Coronal slice through subject 3. From left to right: magnitude of SMM mean and SMM transformation after optimizing level 1. Final registration result and the warped image as background.

The sample motion fields \(f_i\) are derived on three scale levels again using Eq. 3 with the NCC metric, the \(\mathcal {R}_{rd}\) as regularizer and \(k_W\). Additionally, a landmark cost-term was added in order to guide the registration with the 300 landmarks. Semi-automatically derived lung masks are used to consider only lung regions in the image metric.

The semi-automatically derived \(f_i\) are warped by the fully automatically derived \(u_i\) in order to build the SMM. Finally, the exhalation/inhalation images \(I^E_j,I^I_j\) are non-rigidly registered using Eq. 3, applying the localized and bias reduced kernel k of Eq. 10 and the non-informative regularizer \(\mathcal {R}_2\). Again, three scale levels where used, where k is applied only on the first level. On the remaining levels \(k_W\) is used. We empirically set \(\eta =\{{1}\mathrm {e}{-7},{1}\mathrm {e}{-6},{1}\mathrm {e}{-6}\}\), \(\sigma =\{100,80,40\}\) and \(\sigma _S={2}\mathrm {e}{-3}\) and used the same values for all cases. The orthogonal basis \(\psi _i(x)\) is numerically derived using the Singular Value Decomposition of the sample data matrix A where \(a_{ij}=f_j(x_i)\). For optimizing Eq. 3, we perform averaged stochastic gradient descent [10] on the analytically derived derivative.

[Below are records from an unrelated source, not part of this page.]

/-- A reply handed on: the request that it names completes (R261, R265); replies for a closing world are discarded (R266). -/
def State.takeReply (s : State) (p : Packet) : State :=
  match s.farReq p.rtag with
  | none => s
  | some f =>
    if (s.vd f.vd).closing.isSome then s.dropFar f.id
    else
      match p.stat with
      | .closed => s.farFailed f tcPeerClosed (if p.orig == 1 then 3 else 2)
      | .access | .full => s.farFailed f tcFarAccess (if p.orig == 1 then 3 else 2)
      | .ok => if p.bad then s.farFailed f tcIntegrity 2 else s.farOk f p

/-! ### Packets of other packages (R253) -/

/-- A CLOSE packet (R266): later requests of the tenant for that package are answered here. -/
def State.takeClose (s : State) (p : Packet) : State :=
  match s.tenantOfSlot p.slot with
  | some t => if s.closed.contains (t, p.src) then s else { s with closed := s.closed ++ [(t, p.src)] }
  | none => s

/-- A donor's slots return once a packet for it has arrived, a request for one of its frames or a message for its Wharf (R74), handed on already or not. -/
def State.wakeDonor (s : State) (p : Packet) : State :=
  match p.typ with
  | .read | .write | .atom | .cas | .red | .flag => (match s.frameOwner p.pa with | some o => s.returnSlots o | none => s)
  | .msg => s.returnSlots p.dvd
  | .reply | .heart | .close => s

/-- A packet handed on (R253). -/
def State.handOn (s : State) (v : Nat) (p : Packet) : State :=
  match p.typ with
  | .read | .write | .atom | .cas | .red | .flag => s.acceptPeer v p
  | .reply => s.takeReply p
  | .msg => s.takePacket p
  | .close => s.takeClose p
  | .heart => s

/-- Packets that came early and whose turn has come. -/
def State.drainEarly : Nat → State → Nat → Nat → State
  | 0, s, _, _ => s
  | n + 1, s, v, src =>
    let x := s.stream (s.vd v).tenant src
    match x.early.find? (fun p => p.lseq == x.want) with
    | none => s
    | some p => State.drainEarly n ((s.setStream { x with early := x.early.erase p, want := x.want + 1 }).handOn v p) v src

/-- A packet that came in a slot of which no scheduled VD here has the turn: its request is checked as every one is, and answered in the slot (R260); a message is
taken or refused by the Wharf that it names (R267). An answer in the reach that no world's home makes carries the zero clock (log 21). -/
def State.refuseStray (s : State) (p : Packet) : State :=
  match p.typ with
  | .read | .write | .atom | .cas | .red | .flag =>
    let c := s.homeCheck p.pa p.keyid p.lkey p.typ
    if c.1 == .ok then s.enterHome c.2 p
    else s.sendInSlot p.slot { typ := .reply, stat := c.1, dst := p.src, rtag := p.rtag, pa := p.pa, clock := if s.sameReach p.src then some Clock.zero else none }
  | .msg => if p.kind == .eager && p.off == 0 || p.kind == .rts then s.refuseMsg p ((s.wharfCheck p).getD .closed) else s
  | .close => s.takeClose p
  | .reply => s.takeReply p
  | .heart => s
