/-- Every page of a range can be written. -/
def State.cpMayWrite (s : State) (v key va n : Nat) : Cp Unit :=
  if n = 0 then .ok ()
  else
    match ((List.range ((va + n - 1) / 4096 + 1 - va / 4096)).map (fun i => max va ((va / 4096 + i) * 4096))).mapM (fun a => s.cpLeaf v key a true) with
    | .ok _ => .ok ()
    | .error e => .error e

/-- The bytes of a range that lie in one line, written, or merged by or where the operation is a reduction of one word: here at once, on another package as
a request of its own, in host memory as an output. -/
def State.cpPut (s : State) (v ctx key : Nat) (put : CpPut) (op : PType) (va : Nat) (bs : List Byte) : State :=
  match s.cpLeaf v key va true with
  | .error _ => s
  | .ok l =>
    let off := va % 64
    let line := List.replicate off 0 ++ bs ++ List.replicate (64 - off - bs.length) 0
    let mask := (2 ^ bs.length - 1) * 2 ^ off
    if l.host then s.emit (.hostWrite (l.addr va) bs)
    else if l.pkg == s.pkg then
      let s := (s.memoryOp v (l.addr va) l.keyid op .or .n32 .b32 mask line 0 0 (s.stamp v)).2
      if l.cnt then s.countAccess (l.addr va) va 0 else s
    else
      let f : Far := { id := s.nextId, vd := v, core := 255, src := .cp ctx put, op := op, aop := .or, aty := .n32, wd := .b32, keyid := key, va := va, leaf := some l, mask := mask, bytes := line }
      ({ s.bump with fars := s.fars ++ [f] }).enterQueue f.id false

/-- Bytes written from an address on, line by line. -/
def State.cpWrite (s : State) (v ctx key : Nat) (put : CpPut) (op : PType) (va : Nat) (bs : List Byte) : State :=
  if bs.isEmpty then s
  else
    ((List.range ((va + bs.length - 1) / 64 + 1 - va / 64)).map (va / 64 + ·)).foldl (fun (s : State) l =>
      let a := max va (l * 64)
      s.cpPut v ctx key put op a ((bs.drop (a - va)).take (l * 64 + 64 - a))) s

/-- An access on an absent page waits under a record of SRC 6 and CORE 255, and the row is made again when it is replayed (R46, R221). -/
def State.cpHold (s : State) (v va level : Nat) (write : Bool) (cont : TCont) : State :=
  let j : TJob := { id := s.nextId, vd := v, core := 255, va := va, acc := if write then 1 else 0, src := 6, cont := cont }
  ({ s.bump with jobs := s.jobs ++ [j] }).faultOn j.id (j.record level)

/-- A command that could not be done: a fault of the context, or a replayable fault. -/
def State.cpFail (s : State) (c : CtxRef) (again : Instr) : CpErr → State
  | .absent va level w => s.cpHold c.vd va level w (.cp again)
  | .access => s.ctxFault c.vd c.ctx 5
  | .invalid => s.ctxFault c.vd c.ctx 1
  | .integrity line key => ((s.checkLine line key (s.stamp c.vd)).2).ctxFault c.vd c.ctx 5

/-! ### Entry words (R46, R47) -/

/-- The fields of an entry. -/
def entryOf (ws : List DWord) : Entry :=
  let w := ws.getD 0 0
  { cnt := BitVec.ofNat 8 (fieldOf w 23 16), cmp := BitVec.ofNat 3 (fieldOf w 26 24), w64 := w.getLsbD 27, irq := w.getLsbD 28,
    addr := ws.getD 1 0, value := ws.getD 2 0, mask := ws.getD 3 0 }

/-- The row of an entry, or nothing where its type is reserved or a field that the type does not use is not zero (R47). -/
def entryRow (c : CtxRef) (ws : List DWord) : Option Instr :=
  let w := ws.getD 0 0
  let e := entryOf ws
  let clear (cnt cmp w64 irq addr value mask : Bool) : Bool :=
    fieldOf w 63 29 == 0 && fieldOf w 15 8 == 0 && (cnt || e.cnt == 0) && (cmp || e.cmp == 0) && (w64 || !e.w64) && (irq || !e.irq) &&
    (addr || e.addr == 0) && (value || e.value == 0) && (mask || e.mask == 0)
  match fieldOf w 7 0 with
  | 0 => if clear false false false false false false false then some (.endE c) else none
  | 1 => if clear false false false false true false false then some (.launch c e) else none
  | 2 => if clear true true true false true true true then some (.skipif c e) else none
  | 3 => if clear false false false false true false false then some (.jump c e) else none
  | 4 => if clear false false false false true false false then some (.callEntry c e) else none
  | 5 => if clear false false false false false false false then some (.retEntry c) else none
  | 6 => if clear false false true true true true false then some (.signal c e) else none
  | 7 => if clear false true true false true true true then some (.waitv c e) else none
  | 8 => if clear false false false false true true false then some (.measure c e) else none
  | 9 => if clear false false false false true true true then some (.receipt c e) else none
  | _ => none

/-- An entry word accepted: the fourth, 8 clk later, makes the entry (Table 4.3). The manual gives the four words no order: they are read in ascending order, a
DESIGN CHOICE (log 23). -/
def State.acceptWord (s : State) (v c : Nat) : State :=
  let r : CtxRef := ⟨v, c⟩
  let x := s.ctx r
  if x.st != .running then s
  else
    match s.cpWords v x.keyid (x.eptr + 8 * x.words.length) 1 with
    | .error (.absent va level w) => s.cpHold v va level w (.entry c)
    | .error e => s.cpFail r (.endE r) e
    | .ok ws =>
      let s := if x.words.isEmpty then s.cpCount v x.keyid x.eptr 32 else s
      let ws := x.words ++ ws
      let s := s.setCtx r { x with words := ws }
      if ws.length < 4 then s.enqueue .cp (s.worldNum v) (.cpWord c)
      else
        match entryRow r ws with
        | some i => s.post (s.t + 8) i
        | none => s.ctxFault v c 2

/-! ### Earlier work (R49, R51) -/

/-- Grids of a context that have not retired. -/
def State.ctxGrids (s : State) (c : CtxRef) : List Grid :=
  s.grids.filter (fun g => g.st == .active && g.vd == c.vd && g.ctx == c.ctx && g.cgen == (s.ctx c).cgen)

In Fig. 3, an example of a mean transformation, an SMM registration (only first level) and a final registration result are shown. A clear discontinuous change in the motion field can be identified between the thoracic cavity and the lung. In Table 1, quantitative measures are provided. This experiment shows that our method achieves reasonable registration results which are on average 0.5 mm close to the intra-observer error (IOE). Since the Maxwell-Boltzmann (MB) distribution is more appropriate to model TREs, we additionally provide the expected TRE and variance of a fitted MB distribution. A complete comparison with the Dirlab benchmark considering the full landmark sets remains.

Table 1. Expected TRE [mm] of 300 landmarks. IOE: intra-observer error (on all landmarks) taken from [1]. Dirlab: best performing results in snap-to-voxel (sv) TRE, where no masking was used and the TRE was evaluated on 300 landmarks (13.2.2017). The results of our method are listed in the right three columns.

5 Conclusion

We presented a method for modeling statistical knowledge about motion patterns which can be integrated into image registration in order to estimate thoracic motion. In contrast to standard linear motion models our model is formulated as a reproducing kernel and integrated in the kernel framework for image registration. This allows to apply localized and bias reduced SMMs without the need of a basis approximation. With the leave-one-out models which we applied to the Dirlab data set, we presented an example of how such SMMs can be built and that they achieve reasonable registration performance. We think that our method opens the possibility for other types of SMMs which are built e.g. in a group-wise manner.